◆ Records from a dataset:
• • • • •

/-- Settles O60: each law is kept move by move and request by request, where the configuration is lawful. -/
theorem demandLawsKept : Obligations.DemandLawsKept := by
  intro s t hconfig hcycle henable hstep
  have ground : s.Grounded := ⟨hconfig, hcycle, henable⟩
  have keep {X : State → Prop} (h : DemandLaw X) (hs : X s) : t.Grounded ∧ X t := h.kept.step hstep ⟨ground, hs⟩
  have always : DemandLaw fun _ => True :=
    { frame := fun _ _ _ _ => trivial, power := fun _ _ _ => trivial, opens := fun _ _ _ _ => trivial
      move := fun _ _ _ _ _ => trivial, served := fun _ _ _ _ _ => trivial, fault := fun _ _ _ _ _ => trivial }
  exact ⟨(keep always trivial).1.config, fun h => (keep emittedLaw_demand h).2, fun h => (keep guideLaw_demand h).2,
    fun h => (keep offsetLaw_demand h).2⟩

end Sys2Proof.Machine

/-! PROOFS. The laws of the time base, the model table, the ports, the notice sets and the event lines (R2, R6, R9, R59,
R65, R162, R163, R175, R180, R185) along a step. What the cycle does to the notice sets and the event lines is a run of
notices raised and events given. -/

namespace Sys2Proof.Machine

variable {s t u : State}

/-! ### Notices raised and events given -/

/-- The notice sets, the event lines, the time base, the ports, the model table, the queue and RESET_N stay. -/
structure State.SameBus (s t : State) : Prop where
  boxes : t.notices.boxes = s.notices.boxes
  lines : t.lines = s.lines
  time : t.time = s.time
  ports : t.ports = s.ports
  cells : t.model.cells = s.model.cells
  writePtr : t.model.writePtr = s.model.writePtr
  readPtr : t.model.readPtr = s.model.readPtr
  pending : t.pending = s.pending
  resetLow : t.resetLow = s.resetLow

/-- Of these parts, a run of operations has raised notices and given events, and left the others. -/
inductive Signalled (s : State) : State → Prop where
  | refl : Signalled s s
  | same {t u : State} (h : Signalled s t) (hsame : t.SameBus u) : Signalled s u
  | raise {t : State} (k : Notice) (h : Signalled s t) : Signalled s (t.raise k)
  | give {t : State} (src : Source) (h : Signalled s t) : Signalled s (t.give src)

theorem State.SameBus.signalled (h : s.SameBus t) : Signalled s t := .same .refl h

theorem Signalled.trans (h : Signalled s t) (h' : Signalled t u) : Signalled s u := by
  induction h' with
  | refl => exact h
  | same _ hsame ih => exact .same ih hsame
  | raise k _ ih => exact .raise k ih
  | give src _ ih => exact .give src ih

theorem Signalled.time (h : Signalled s t) : t.time = s.time := by
  induction h with
  | refl => rfl
  | same _ hsame ih => rw [hsame.time, ih]
  | raise k _ ih => exact ih
  | give src _ ih => exact ih

/-- The ports, the table's entries and pointers, the queue and RESET_N stay. -/
structure State.SameTables (s t : State) : Prop where
  ports : t.ports = s.ports
  cells : t.model.cells = s.model.cells
  writePtr : t.model.writePtr = s.model.writePtr
  readPtr : t.model.readPtr = s.model.readPtr
  pending : t.pending = s.pending
  resetLow : t.resetLow = s.resetLow

theorem Signalled.tables (h : Signalled s t) : s.SameTables t := by
  induction h with
  | refl => exact ⟨rfl, rfl, rfl, rfl, rfl, rfl⟩
  | same _ hsame ih =>
    exact ⟨hsame.ports.trans ih.ports, hsame.cells.trans ih.cells, hsame.writePtr.trans ih.writePtr,
      hsame.readPtr.trans ih.readPtr, hsame.pending.trans ih.pending, hsame.resetLow.trans ih.resetLow⟩
  | raise k _ ih => exact ⟨ih.ports, ih.cells, ih.writePtr, ih.readPtr, ih.pending, ih.resetLow⟩
  | give src _ ih => exact ⟨ih.ports, ih.cells, ih.writePtr, ih.readPtr, ih.pending, ih.resetLow⟩
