theorem witness_GetvalueIsIdempotent :
    let s := configurationA [lvl 0, lvl 1, lvl 0, lvl 1, lvl 0, lvl 1, lvl 0, lvl 1]
    s.constructed = true ∧ ∃ t, execAll [.getvalue] s = .next t
      ∧ ∀ k, k < s.count.toNat → answerAt t k = answerAt s k := by
  refine ⟨by decide, _, rfl, ?_⟩
  decide

theorem witness_MovingWheelReadsOneOfTwoAdjacentPositions :
    let s := configurationMixed [cnt 978, lvl 1, lvl 1]
    s.err = false ∧ (4 : Value).toNat < 2 ^ s.count.toNat
      ∧ (5 : Value).toNat = ((4 : Value).toNat + 1) % 2 ^ s.count.toNat
      ∧ (0 : Value).toNat = ((7 : Value).toNat + 1) % 2 ^ s.count.toNat
      ∧ ∀ i : Fin 8, i.val < s.count.toNat →
        slotActive s.line[i] (answerAt s i.val) = (toGray 4).getLsbD i.val
          ∨ slotActive s.line[i] (answerAt s i.val) = (toGray 5).getLsbD i.val := by decide

theorem witness_ConfigureThenGetvalueReadsTheConfiguredLines :
    let lines : Vector Nat 8 := #v[4, 5, 12, 13, 0, 0, 0, 0]
    let s : State := { State.reset with
      host := [.request (encode {} (.configure 4 lines 0)), .request (encode {} .getvalue)]
      answers := [lvl 0, lvl 1, lvl 0, lvl 1] }
    let level : Nat → LineAnswer := fun id => if id = 5 ∨ id = 13 then lvl 1 else lvl 0
    s.constructed = false ∧ s.err = false ∧ 4 < 8 ∧ (Instr.configure 4 lines 0).wf s.params.widths = true
      ∧ s.host = .request (encode s.params.widths (.configure 4 lines 0))
        :: .request (encode s.params.widths .getvalue) :: []
      ∧ ∀ k : Fin 8, k.val < 4 → answerAt s k.val = level lines[k] := by decide

theorem witness_UnconfiguredSlotsAreNeverRead :
    ∀ k : Fin 8, k.val < (configurationA []).count.toNat →
      ((configurationA []).line.set 7 ⟨200, .thresholdAnalogLine, 5⟩)[k] = (configurationA []).line[k] := by decide

theorem witness_ThresholdOfADigitalSlotIsUnused :
    ∀ k : Fin 8, k.val < (configurationMixed []).count.toNat →
      SameToReads ((configurationMixed []).line.set 1 ⟨5, .digitalLine, 1023⟩)[k] (configurationMixed []).line[k] := by
  unfold SameToReads
  decide

end Sys2Proof.Tests
end

section
/-! SUPPORT. The fields of a request word as slices, the decoder's one equation per operation code, and the settling of
the statements on operands and on unused bits (R62, R63, R67, R68). -/

namespace Sys2Proof

/-! ### Fields as slices of the word -/

theorem ReqWord.toNat_ofNat_field (w lo len : Nat) :
    (BitVec.ofNat len (ReqWord.field w lo len)).toNat = w / 2 ^ lo % 2 ^ len := by
  rw [BitVec.toNat_ofNat, field_eq, Nat.mod_mod]

@[simp] theorem ReqWord.toNat_op (w : Nat) : (ReqWord.op w).toNat = w % 4 :=
  (ReqWord.toNat_ofNat_field w 0 2).trans (by simp)

@[simp] theorem ReqWord.toNat_invert (w : Nat) : (ReqWord.invert w).toNat = w / 2 ^ 2 % 2 :=
  ReqWord.toNat_ofNat_field w 2 1

@[simp] theorem ReqWord.toNat_gray (w : Nat) : (ReqWord.gray w).toNat = w / 2 ^ 2 % 2 ^ 8 :=
  ReqWord.toNat_ofNat_field w 2 8

@[simp] theorem ReqWord.toNat_bw (w : Nat) : (ReqWord.bw w).toNat = w / 2 ^ 10 % 2 ^ 4 :=
  ReqWord.toNat_ofNat_field w 10 4

theorem ReqWord.getElem_lines (c : Config.Widths) (w : Nat) (i : Fin 8) :
    (ReqWord.lines c w)[i] = ReqWord.line c w i.val := by
  simp [ReqWord.lines]

/-! ### One equation per operation code (R63) -/

/-- The operation code is the word modulo 4. -/
theorem ReqWord.op_eq_iff (w : Nat) (k : BitVec 2) : ReqWord.op w = k ↔ w % 4 = k.toNat := by
  rw [← BitVec.toNat_inj, ReqWord.toNat_op]

/-- All four codes are used, and there is no other (R68). -/
theorem ReqWord.op_cases (w : Nat) :
    ReqWord.op w = 0b00#2 ∨ ReqWord.op w = 0b01#2 ∨ ReqWord.op w = 0b10#2 ∨ ReqWord.op w = 0b11#2 := by
  simp only [ReqWord.op_eq_iff, BitVec.toNat_ofNat]
  omega

section
variable (c : Config.Widths) {w : Nat}

theorem decodeRequest_of_op_configure (h : ReqWord.op w = 0b00#2) :
    decodeRequest c w = .configure (ReqWord.count c w) (ReqWord.lines c w) (ReqWord.invert w) := by
  simp [decodeRequest, h]

theorem decodeRequest_of_op_sample (h : ReqWord.op w = 0b01#2) : decodeRequest c w = .sample := by
  simp [decodeRequest, h]

theorem decodeRequest_of_op_tobinary (h : ReqWord.op w = 0b10#2) :
    decodeRequest c w = .tobinary (ReqWord.gray w) (ReqWord.bw w) := by
  simp [decodeRequest, h]

theorem decodeRequest_of_op_getvalue (h : ReqWord.op w = 0b11#2) : decodeRequest c w = .getvalue := by
  simp [decodeRequest, h]

theorem usedWidth_of_op_configure (h : ReqWord.op w = 0b00#2) : ReqWord.usedWidth c w = c.reqBits := by
  simp [ReqWord.usedWidth, h]

theorem usedWidth_of_op_tobinary (h : ReqWord.op w = 0b10#2) : ReqWord.usedWidth c w = 14 := by
  simp [ReqWord.usedWidth, h]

• • • • •

◆ WHAT THE EXERCISE ASKS:
Would you please return all lines of the data that include the word "queue"?

◆ SOLVED PROBLEM:
/-- The notice sets, the event lines, the time base, the ports, the model table, the queue and RESET_N stay. -/
/-- The ports, the table's entries and pointers, the queue and RESET_N stay. -/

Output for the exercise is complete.